王はその血筋故に王となる。その血筋の者でなければ王とはなれない。ローマ皇帝は簒奪していようが推挙されようが帝位に就けば皇帝であった。神聖ローマもハプスブルク家が独占する状況においても尚選帝侯というものが存在していたことからわかるように(これは空位時代への反省であったが)選挙で選ばれるものであった。イギリス王家はインド皇帝となってもイギリス王であった。ドイツ帝国ができた時プロイセン王ヴィルヘルム一世は泣いたという。愛すべきプロイセン王の位から離れるからだ。彼は戴冠式では彼を皇帝にした決闘好きな大食漢の大男、鉄血宰相ビスマルクに声をかけることはなかったという。中国では皇帝は天命を受けた者であった。易姓革命の国である。要するに誰もが皇帝になれるのである。

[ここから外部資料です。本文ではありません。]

-- ==== Sys2Proof/Machine/Farrier.lean ====
section
/-! DEFINITION. The farrier (R412 to R418) and the blocks that the save image holds (R405, R406). -/

namespace Sys2Proof.Machine

/-! ### Values (R413) -/

/-- Indices of the value words in ascending offset; 30 and 31 are reserved. -/
def farIdx : List Nat := upTo 30 ++ (upTo 160).map fun i => 32 + i

/-- The value words in ascending offset. -/
def State.farWords (s : State) : List Nat := farIdx.map fun i => s.rd farP (FAR_VAL_VALUE i)

/-- FAR_SUM: the CRC-32C of a list of words. -/
def wordsSum (l : List Nat) : Nat := crc32c (l.flatMap fun v => le v 4)

/-- Set the value words. -/
def State.farLoad (s : State) (l : List Nat) : State :=
  (farIdx.zip l).foldl (fun s x => s.wr farP (FAR_VAL_VALUE x.1) x.2) s

/-- The calibration block of the save image: the words, FAR_SUM, 4 bytes of 0 (R405). -/
def calBlock (l : List Nat) : List Nat := l.flatMap (fun v => le v 4) ++ le (wordsSum l) 4 ++ [0, 0, 0, 0]

/-- The counters block (R405). -/
def State.cntBlock (s : State) : List Nat :=
  let far := s.rd farP FAR_COUNT_ACCEPTED + 2 ^ 16 * s.rd farP FAR_COUNT_REJECTED
  let l := [s.rd mssP MSS_LIFE_S_S, s.rd mssP MSS_LIFE_TAVG_T, s.rd mssP MSS_LOCKSTEP_COUNT, s.rd sagP SAG_COUNT_COUNT, far] ++
    (upTo 7).map fun c => Store.getD 0 c s.mss.resets
  padTo 256 (l.flatMap fun v => le v 4)

/-! ### Headers (R406) -/

/-- Bytes of the NVM. -/
def State.nvmBytes (s : State) (a n : Nat) : List Nat := s.nvm.bytes a n

/-- The header at `a` is valid. -/
def State.hdrOk (s : State) (a : Nat) : Bool :=
  decide (s.nvmBytes a 4 = [0x51, 0x53, 0x41, 0x56]) && decide (s.nvm.readLE (a + 4) 1 = 1) &&
    decide (s.nvm.readLE (a + 8) 8 = Config.fuseUid % 2 ^ 64) && decide (s.nvm.readLE (a + 0x3C) 4 = crc32c (s.nvmBytes a 0x3C))

/-- SEQ of the header at `a`. -/
def State.hdrSeq (s : State) (a : Nat) : Nat := s.nvm.readLE (a + 0x10) 4

/-- The current header: the valid one whose SEQ is after the other's, or the only valid one. -/
def State.hdrCur (s : State) : Option Nat :=
  match s.hdrOk 0, s.hdrOk 0x40 with
  | true, true => if 0 < (s.hdrSeq 0x40 + 2 ^ 32 - s.hdrSeq 0) % 2 ^ 32 ∧ (s.hdrSeq 0x40 + 2 ^ 32 - s.hdrSeq 0) % 2 ^ 32 < 2 ^ 31
      then some 0x40 else some 0
  | true, false => some 0
  | false, true => some 0x40
  | false, false => none

/-- The calibration words of a valid save image whose CAL flag and CAL_CRC stand (R407, R415). -/
def State.savedCal (s : State) : Option (List Nat) :=
  match s.hdrCur with
  | none => none
  | some a =>
    if bit (s.nvm.readLE (a + 0x1C) 2) 0 ∧ s.nvm.readLE (a + 0x28) 4 = crc32c (s.nvmBytes 0x100 768)
    then some ((upTo 190).map fun i => s.nvm.readLE (0x100 + 4 * i) 4) else none

/-! ### Runs (R414, R415) -/

/-- The temperature sensors' values, as registers show them. -/
def State.temps (s : State) : List Nat := (upTo 12).map fun i => s.rd mssP (MSS_TS_VAL_T i)

/-- The hottest of a list of temperatures, 1/16 °C. -/
def hottest (l : List Nat) : Int := (l.map (sint 16)).foldl max (-32768)

/-- Start a run with trigger `t` (R414, R415): on the enabled matrix ports that do not take their samples from a partner. When pass 1 has
measured its sensor values, within 1 ms, is a free value (log entry 176). -/
def State.farStart (s : State) (t : Nat) : State :=
  let ports := (upTo 2).filter fun p => s.enabled (tchP p) && !s.mirrorIn p
  let s := (s.wb farP FAR_CTRL_RUN false).wb farP FAR_STATUS_BUSY true
  let (v, s) := s.draw
  { s with far := { s.far with run := some t, ports := ports, frames := [], base := s.temps, from_ := s.time.run + ns (v % 1000001) } }

/-- Runs may start: the MSS is not held after a second mismatch (R394), and the clocks run. -/
def State.farFree (s : State) : Bool := decide (s.mss.hold ≠ 2) && decide (s.pwrState = 0)

/-- The run is over; one that waits starts. -/
def State.farOver (s : State) : State :=
  let s := s.wb farP FAR_STATUS_BUSY false
  let s := { s with far := { s.far with run := none, ports := [], frames := [], lastEnd := some s.time.run, base := [] } }
  if s.on farP FAR_CTRL_RUN then s.farStart 1 else s

/-- The run is rejected with a cause; `idx` and `dif` name the first disagreement (R415, R418). -/
def State.farReject (s : State) (t cause idx dif : Nat) : State :=
  (s.cnt farP FAR_COUNT_REJECTED 1).emit farP 0x0801 ([t, cause] ++ le idx 2 ++ le dif 2)

/-- A rejected run of stage 5 loads the calibration block of a valid save image, where the NVM answered its latest access (R407, R415). -/
def State.farFallback (s : State) (t : Nat) : State :=
  match (if t = 2 ∧ s.on sagP SAG_STAT_NVM_OK then s.savedCal else none) with
  | some l => (s.farLoad l).wr farP FAR_STATUS_SOURCE 3
  | none => s

/-- A run in progress is abandoned (R408, R413), and none follows it. -/
def State.farAbandon (s : State) : State :=
  match s.far.run with
  | none => s
  | some t => (((s.farReject t 3 0 0).farFallback t).wb farP FAR_CTRL_RUN false).farOver

/-- R414 FARRIER_TRIGGER_CHECK. -/
def execFarrierTriggerCheck (s : State) : Host.Outcome State Fault Refusal :=
  let d := (upTo 12).foldl (fun m i =>
    max m (sint 16 (s.rd mssP (MSS_TS_VAL_T i)) - sint 16 (s.rd farP (FAR_BASE_T_T i))).natAbs) 0
  let rested : Bool := match s.far.lastEnd with
    | some t => decide (t + ns (max 1 (s.rd farP FAR_TRIG_RETRY) * 1000000000) ≤ s.time.run)
    | none => true
  done (if s.on farP FAR_CTRL_AUTO ∧ s.farFree ∧ s.far.run.isNone ∧ rested ∧ 16 * max 1 (s.rd farP FAR_TRIG_DELTA) < d
    then s.farStart 0 else s)

/-- R414 FARRIER_RUN_REQUEST. -/
def execFarrierRunRequest (_w : Writer) (s : State) : Host.Outcome State Fault Refusal :=
  done (if !s.farFree then s
    else if s.far.run.isSome then s.wb farP FAR_CTRL_RUN true else s.farStart 1)

/-- Value indices that a run on some ports measures (R413, R415). -/
def farMeasured (ports : List Nat) : List Nat :=
  upTo 28 ++ ports.map (28 + ·) ++ ports.flatMap fun p => (upTo 80).map fun i => 32 + 80 * p + i

/-- The larger difference of the two fields of one word between the passes. -/
def wordDiff (a b : Nat) : Nat :=
  max (((a % 2 ^ 16 : Nat) : Int) - ((b % 2 ^ 16 : Nat) : Int)).natAbs
    (sint 16 (a / 2 ^ 16) - sint 16 (b / 2 ^ 16)).natAbs

/-- floor((a + b + 1) ÷ 2) of each field of a word. -/
def wordMean (a b : Nat) : Nat :=
  (a % 2 ^ 16 + b % 2 ^ 16 + 1) / 2 + 2 ^ 16 * uint 16 (floorDiv (sint 16 (a / 2 ^ 16) + sint 16 (b / 2 ^ 16) + 1) 2)

/-- The run is accepted: values `l` (index, word) take effect, and what the registers and records show of it (R415, R417, R418). -/
def State.farAccept (s : State) (t : Nat) (l : List (Nat × Nat)) : State :=
  let s := l.foldl (fun s x => s.wr farP (FAR_VAL_VALUE x.1) x.2) s
  let s := (s.wr farP FAR_STATUS_SOURCE 1).wr farP FAR_STATUS_PORTS (s.far.ports.foldl (fun m p => m + 2 ^ p) 0)
  let s := s.far.base.zipIdx.foldl (fun s x => s.wr farP (FAR_BASE_T_T x.2) x.1) s
  let s := (s.cnt farP FAR_COUNT_ACCEPTED 1).wr64 farP FAR_LAST_LO_T FAR_LAST_HI_T s.now
  s.emit farP 0x0001 ([t, 0] ++ le (s.rd farP FAR_DIFF_CODES) 2 ++ le (uint 16 (hottest s.far.base)) 2)

/-- The end of a run with both passes measured: words by value index. Of several causes the lowest is reported. -/
def State.farJudge (s : State) (t : Nat) (a b : List Nat) (vrefBad crefBad : Bool) : State :=
  let m := farMeasured s.far.ports
  let x := m.map fun i => (i, a.getD i 0, b.getD i 0)
  let worst := x.foldl (fun (w : Nat × Nat) e => if w.1 < wordDiff e.2.1 e.2.2 then (wordDiff e.2.1 e.2.2, e.1) else w) (0, 0)
  let s := (s.wr farP FAR_DIFF_CODES worst.1).wr farP FAR_DIFF_INDEX worst.2
  let first := x.find? fun e => decide (max 1 (s.rd farP FAR_TOL_CODES) < wordDiff e.2.1 e.2.2)
  let reject := fun (c idx dif : Nat) => (s.farReject t c idx dif).farFallback t
  match first with
  | some e => reject 0 e.1 (wordDiff e.2.1 e.2.2)
  | none =>
    if vrefBad then reject 1 0 0
    else if crefBad then reject 2 0 0
    else s.farAccept t (x.map fun e => (e.1, wordMean e.2.1 e.2.2 % (if e.1 = 28 ∨ e.1 = 29 then 2 ^ 16 else 2 ^ 32)))

/-- R415 FARRIER_RUN_END: pass 2 has ended; `a` and `b` are the words of the passes by value index, and whether VREF or CREF read
outside its range. Before every port measured has had its run frame 57 nothing ends. -/
def execFarrierRunEnd (a b : List Nat) (vrefBad crefBad : Bool) (s : State) : Host.Outcome State Fault Refusal :=
  done (match s.far.run with
    | none => s
    | some t =>
      if s.far.ports.all fun p => decide (58 ≤ Store.getD 0 p s.far.frames) || !s.enabled (tchP p) then
        (s.farJudge t a b vrefBad crefBad).farOver
      else s)

/-- R416 FARRIER_VALUE_WRITE. -/
def execFarrierValueWrite (w : Writer) (i : Fin 192) (v : Word) (s : State) : Host.Outcome State Fault Refusal :=
  done (if i.val = 30 ∨ i.val = 31 then s
    else if s.far.run.isSome then s.emit farP 0x1001 (le (0x400 + 4 * i.val) 2 ++ le w.fid 2)
    else
      let x := if i.val = 28 ∨ i.val = 29 then v.toNat % 2 ^ 16 else v.toNat
      (s.wr farP (FAR_VAL_VALUE i.val) x).wr farP FAR_STATUS_SOURCE 2)

end Sys2Proof.Machine
end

そうした意味で日本の皇室は王家である。だが同時に皇帝でもあった。それは全ての国が認めている。皇帝は複数の民族及び宗教の上に立つものだという条件もあるがそれも満たしていた。日本は古来より多くの宗教が並存し民族も多岐に渡っていた。単一民族というにはあまりにも混血した歴史がありそう言うには無理もあった。それにアイヌ系や沖縄系といった民族は銀河に進出してからも存在していた。その血はかなり混血してしまっていたが名は残っていたのである。言葉はもう文献の中にあるだけであったが。
そうした存在でありこの連合においてもその位置は複雑であった。連合は緩やかな国家連合でありその中には多くの国家が存在する。中央の力が弱かったこともあり『神聖ローマ帝国』と揶揄する声もあった。だが国家元首は明確に存在していた。大統領である。